─── Supplied material

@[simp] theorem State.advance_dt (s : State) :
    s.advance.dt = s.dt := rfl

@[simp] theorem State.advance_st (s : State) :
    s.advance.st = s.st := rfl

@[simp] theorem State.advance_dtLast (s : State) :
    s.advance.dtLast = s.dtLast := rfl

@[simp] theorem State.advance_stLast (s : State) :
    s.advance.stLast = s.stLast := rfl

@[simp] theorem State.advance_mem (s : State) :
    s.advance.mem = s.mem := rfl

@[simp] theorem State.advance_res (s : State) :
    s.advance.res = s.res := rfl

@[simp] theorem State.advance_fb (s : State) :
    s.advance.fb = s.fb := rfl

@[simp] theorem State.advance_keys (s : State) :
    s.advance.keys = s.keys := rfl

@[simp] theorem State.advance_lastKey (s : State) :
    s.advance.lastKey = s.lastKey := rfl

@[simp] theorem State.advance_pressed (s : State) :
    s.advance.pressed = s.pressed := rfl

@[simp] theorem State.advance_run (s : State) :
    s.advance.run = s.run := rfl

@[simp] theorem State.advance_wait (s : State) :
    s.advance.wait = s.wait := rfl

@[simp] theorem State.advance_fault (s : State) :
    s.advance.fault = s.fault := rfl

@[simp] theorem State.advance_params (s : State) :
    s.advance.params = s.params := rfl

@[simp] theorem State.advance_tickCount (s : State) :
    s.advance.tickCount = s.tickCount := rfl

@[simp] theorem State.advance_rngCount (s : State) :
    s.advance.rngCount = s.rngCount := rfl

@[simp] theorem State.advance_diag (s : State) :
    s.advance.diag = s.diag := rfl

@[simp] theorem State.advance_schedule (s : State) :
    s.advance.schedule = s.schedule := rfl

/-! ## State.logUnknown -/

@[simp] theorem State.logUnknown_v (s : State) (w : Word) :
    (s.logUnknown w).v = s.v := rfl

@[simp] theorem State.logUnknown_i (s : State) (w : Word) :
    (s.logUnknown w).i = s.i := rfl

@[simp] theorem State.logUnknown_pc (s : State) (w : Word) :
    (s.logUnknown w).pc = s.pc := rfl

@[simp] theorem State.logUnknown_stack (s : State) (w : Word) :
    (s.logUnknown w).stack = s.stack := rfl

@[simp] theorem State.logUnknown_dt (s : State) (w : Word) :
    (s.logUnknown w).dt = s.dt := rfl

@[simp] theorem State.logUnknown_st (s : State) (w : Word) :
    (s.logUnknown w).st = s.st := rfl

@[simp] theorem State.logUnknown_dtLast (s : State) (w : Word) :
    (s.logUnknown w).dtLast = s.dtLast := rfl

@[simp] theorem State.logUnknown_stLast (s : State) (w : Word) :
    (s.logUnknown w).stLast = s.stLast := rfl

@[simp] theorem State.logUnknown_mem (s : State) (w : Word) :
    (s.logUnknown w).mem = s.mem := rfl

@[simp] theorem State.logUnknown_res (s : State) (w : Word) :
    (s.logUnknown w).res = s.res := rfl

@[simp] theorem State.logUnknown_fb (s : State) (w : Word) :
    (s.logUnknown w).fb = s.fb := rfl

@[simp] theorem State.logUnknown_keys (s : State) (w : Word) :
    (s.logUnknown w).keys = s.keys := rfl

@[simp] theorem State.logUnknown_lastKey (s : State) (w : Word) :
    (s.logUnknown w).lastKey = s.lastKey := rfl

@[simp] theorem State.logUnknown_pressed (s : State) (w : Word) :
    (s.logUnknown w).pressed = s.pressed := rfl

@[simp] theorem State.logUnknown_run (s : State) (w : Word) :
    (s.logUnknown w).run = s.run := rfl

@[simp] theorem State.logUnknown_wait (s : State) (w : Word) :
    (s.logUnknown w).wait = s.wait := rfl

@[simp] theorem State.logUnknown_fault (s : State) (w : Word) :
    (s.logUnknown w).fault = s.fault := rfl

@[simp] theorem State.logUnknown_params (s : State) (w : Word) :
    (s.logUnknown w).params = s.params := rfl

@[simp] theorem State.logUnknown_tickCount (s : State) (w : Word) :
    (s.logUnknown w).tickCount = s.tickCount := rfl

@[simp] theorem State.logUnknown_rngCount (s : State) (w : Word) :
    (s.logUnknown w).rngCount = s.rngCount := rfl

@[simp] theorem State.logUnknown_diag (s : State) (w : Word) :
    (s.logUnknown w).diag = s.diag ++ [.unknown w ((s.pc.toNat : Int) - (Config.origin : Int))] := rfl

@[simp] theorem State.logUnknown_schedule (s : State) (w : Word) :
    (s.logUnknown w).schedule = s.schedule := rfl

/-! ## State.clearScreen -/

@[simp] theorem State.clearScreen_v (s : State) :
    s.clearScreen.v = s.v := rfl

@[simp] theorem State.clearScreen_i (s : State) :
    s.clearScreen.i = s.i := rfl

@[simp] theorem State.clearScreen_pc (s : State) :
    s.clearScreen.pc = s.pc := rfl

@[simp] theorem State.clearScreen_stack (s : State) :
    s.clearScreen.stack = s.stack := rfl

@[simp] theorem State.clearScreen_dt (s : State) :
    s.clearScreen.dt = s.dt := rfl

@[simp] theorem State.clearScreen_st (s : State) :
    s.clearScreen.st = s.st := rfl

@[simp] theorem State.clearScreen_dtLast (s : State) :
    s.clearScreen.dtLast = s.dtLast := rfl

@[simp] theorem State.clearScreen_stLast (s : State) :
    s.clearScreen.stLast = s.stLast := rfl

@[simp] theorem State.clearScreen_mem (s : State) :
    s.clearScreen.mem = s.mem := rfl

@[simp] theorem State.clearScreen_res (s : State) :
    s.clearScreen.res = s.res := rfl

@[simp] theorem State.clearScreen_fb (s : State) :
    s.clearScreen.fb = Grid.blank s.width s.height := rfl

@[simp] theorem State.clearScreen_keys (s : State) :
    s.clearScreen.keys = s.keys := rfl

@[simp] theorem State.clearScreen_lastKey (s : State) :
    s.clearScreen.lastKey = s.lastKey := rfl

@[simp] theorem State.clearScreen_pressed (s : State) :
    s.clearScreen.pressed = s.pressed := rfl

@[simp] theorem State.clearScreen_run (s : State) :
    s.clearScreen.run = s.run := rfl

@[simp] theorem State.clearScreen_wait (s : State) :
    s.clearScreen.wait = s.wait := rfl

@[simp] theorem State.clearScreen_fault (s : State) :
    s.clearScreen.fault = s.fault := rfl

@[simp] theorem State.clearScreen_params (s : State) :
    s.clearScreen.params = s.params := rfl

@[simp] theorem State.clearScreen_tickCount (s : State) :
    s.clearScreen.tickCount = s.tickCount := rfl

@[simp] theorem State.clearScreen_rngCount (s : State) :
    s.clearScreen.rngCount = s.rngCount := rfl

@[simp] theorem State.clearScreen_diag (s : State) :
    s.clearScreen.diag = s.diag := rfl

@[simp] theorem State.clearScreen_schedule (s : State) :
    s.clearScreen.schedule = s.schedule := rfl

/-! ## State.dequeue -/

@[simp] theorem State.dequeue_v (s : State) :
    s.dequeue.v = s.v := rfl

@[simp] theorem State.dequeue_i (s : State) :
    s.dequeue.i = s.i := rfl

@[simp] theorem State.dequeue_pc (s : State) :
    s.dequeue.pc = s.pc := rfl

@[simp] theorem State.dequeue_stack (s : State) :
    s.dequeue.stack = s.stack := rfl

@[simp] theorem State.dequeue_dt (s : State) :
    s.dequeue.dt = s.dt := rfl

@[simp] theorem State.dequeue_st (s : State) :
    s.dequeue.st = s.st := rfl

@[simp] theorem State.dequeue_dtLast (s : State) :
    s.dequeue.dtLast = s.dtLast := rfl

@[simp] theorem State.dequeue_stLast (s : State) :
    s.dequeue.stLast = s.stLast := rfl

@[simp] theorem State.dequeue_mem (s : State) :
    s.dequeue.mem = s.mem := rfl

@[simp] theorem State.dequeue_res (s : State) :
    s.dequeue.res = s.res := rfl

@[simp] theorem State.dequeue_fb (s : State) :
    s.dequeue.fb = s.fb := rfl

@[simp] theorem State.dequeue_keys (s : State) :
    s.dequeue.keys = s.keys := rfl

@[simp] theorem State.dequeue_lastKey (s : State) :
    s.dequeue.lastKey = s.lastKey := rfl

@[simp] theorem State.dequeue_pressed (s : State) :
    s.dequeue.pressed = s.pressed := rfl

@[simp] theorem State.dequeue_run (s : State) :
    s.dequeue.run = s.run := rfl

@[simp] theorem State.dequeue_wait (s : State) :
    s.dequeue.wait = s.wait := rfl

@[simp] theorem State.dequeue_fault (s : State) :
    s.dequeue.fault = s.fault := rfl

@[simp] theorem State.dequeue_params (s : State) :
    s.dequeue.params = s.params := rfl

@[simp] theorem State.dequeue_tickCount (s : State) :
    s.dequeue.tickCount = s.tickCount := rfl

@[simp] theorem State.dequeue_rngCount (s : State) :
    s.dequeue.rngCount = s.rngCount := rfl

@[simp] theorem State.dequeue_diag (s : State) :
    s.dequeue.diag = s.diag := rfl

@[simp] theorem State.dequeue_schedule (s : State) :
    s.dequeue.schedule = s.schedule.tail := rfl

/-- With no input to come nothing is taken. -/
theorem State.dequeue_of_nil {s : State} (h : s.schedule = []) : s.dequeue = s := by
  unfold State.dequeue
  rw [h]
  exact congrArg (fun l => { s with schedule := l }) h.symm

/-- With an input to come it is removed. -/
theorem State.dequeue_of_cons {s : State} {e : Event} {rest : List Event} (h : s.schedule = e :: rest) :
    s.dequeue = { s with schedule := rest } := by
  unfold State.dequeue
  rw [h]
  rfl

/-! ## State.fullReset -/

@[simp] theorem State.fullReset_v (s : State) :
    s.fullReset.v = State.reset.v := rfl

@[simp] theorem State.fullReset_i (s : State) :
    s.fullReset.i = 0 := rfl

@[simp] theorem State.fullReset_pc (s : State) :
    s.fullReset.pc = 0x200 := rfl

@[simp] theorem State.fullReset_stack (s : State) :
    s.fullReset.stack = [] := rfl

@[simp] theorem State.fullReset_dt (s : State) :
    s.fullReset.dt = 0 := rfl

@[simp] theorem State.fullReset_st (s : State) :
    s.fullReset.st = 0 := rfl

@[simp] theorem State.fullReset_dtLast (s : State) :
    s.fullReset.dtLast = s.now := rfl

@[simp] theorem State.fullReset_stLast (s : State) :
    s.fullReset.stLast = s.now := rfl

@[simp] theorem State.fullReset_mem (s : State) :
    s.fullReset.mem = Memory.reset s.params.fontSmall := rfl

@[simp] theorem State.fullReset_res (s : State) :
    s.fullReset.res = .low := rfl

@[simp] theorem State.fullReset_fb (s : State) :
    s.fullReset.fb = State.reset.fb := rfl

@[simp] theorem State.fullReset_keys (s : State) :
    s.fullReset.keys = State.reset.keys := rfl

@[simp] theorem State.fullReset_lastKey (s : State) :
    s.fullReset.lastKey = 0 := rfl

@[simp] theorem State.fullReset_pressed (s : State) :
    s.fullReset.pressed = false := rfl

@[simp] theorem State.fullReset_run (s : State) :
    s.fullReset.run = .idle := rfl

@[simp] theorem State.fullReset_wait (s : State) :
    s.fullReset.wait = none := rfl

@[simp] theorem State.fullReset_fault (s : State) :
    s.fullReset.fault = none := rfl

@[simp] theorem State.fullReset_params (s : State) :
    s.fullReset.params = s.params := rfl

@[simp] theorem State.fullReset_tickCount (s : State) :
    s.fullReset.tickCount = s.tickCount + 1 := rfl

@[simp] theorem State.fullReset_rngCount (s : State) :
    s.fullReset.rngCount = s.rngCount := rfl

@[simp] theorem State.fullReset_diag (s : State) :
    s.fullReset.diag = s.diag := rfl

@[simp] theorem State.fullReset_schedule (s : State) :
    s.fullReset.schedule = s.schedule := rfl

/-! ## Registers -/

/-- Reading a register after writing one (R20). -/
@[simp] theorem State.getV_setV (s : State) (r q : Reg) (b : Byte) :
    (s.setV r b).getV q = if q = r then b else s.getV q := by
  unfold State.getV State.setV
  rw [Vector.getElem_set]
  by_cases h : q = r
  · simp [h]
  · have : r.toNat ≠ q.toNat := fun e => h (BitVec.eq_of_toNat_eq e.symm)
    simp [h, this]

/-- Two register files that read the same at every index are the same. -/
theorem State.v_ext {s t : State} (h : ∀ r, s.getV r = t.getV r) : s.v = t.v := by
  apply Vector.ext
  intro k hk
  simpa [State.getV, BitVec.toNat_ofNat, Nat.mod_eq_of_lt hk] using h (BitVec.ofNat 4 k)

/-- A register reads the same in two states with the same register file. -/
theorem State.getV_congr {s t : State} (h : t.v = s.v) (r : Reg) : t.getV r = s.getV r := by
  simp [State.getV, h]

──────

Problem description: Take the stretch of lines above from the one containing "theorem State.clearScreen_wait (s" through the one containing "s.dequeue.dtLast = s.dtLast := rfl" and repeat it exactly, adding no other line.

Task response:
@[simp] theorem State.clearScreen_wait (s : State) :
    s.clearScreen.wait = s.wait := rfl

@[simp] theorem State.clearScreen_fault (s : State) :
    s.clearScreen.fault = s.fault := rfl

@[simp] theorem State.clearScreen_params (s : State) :
    s.clearScreen.params = s.params := rfl

@[simp] theorem State.clearScreen_tickCount (s : State) :
    s.clearScreen.tickCount = s.tickCount := rfl

@[simp] theorem State.clearScreen_rngCount (s : State) :
    s.clearScreen.rngCount = s.rngCount := rfl

@[simp] theorem State.clearScreen_diag (s : State) :
    s.clearScreen.diag = s.diag := rfl

@[simp] theorem State.clearScreen_schedule (s : State) :
    s.clearScreen.schedule = s.schedule := rfl

/-! ## State.dequeue -/

@[simp] theorem State.dequeue_v (s : State) :
    s.dequeue.v = s.v := rfl

@[simp] theorem State.dequeue_i (s : State) :
    s.dequeue.i = s.i := rfl

@[simp] theorem State.dequeue_pc (s : State) :
    s.dequeue.pc = s.pc := rfl

@[simp] theorem State.dequeue_stack (s : State) :
    s.dequeue.stack = s.stack := rfl

@[simp] theorem State.dequeue_dt (s : State) :
    s.dequeue.dt = s.dt := rfl

@[simp] theorem State.dequeue_st (s : State) :
    s.dequeue.st = s.st := rfl

@[simp] theorem State.dequeue_dtLast (s : State) :
    s.dequeue.dtLast = s.dtLast := rfl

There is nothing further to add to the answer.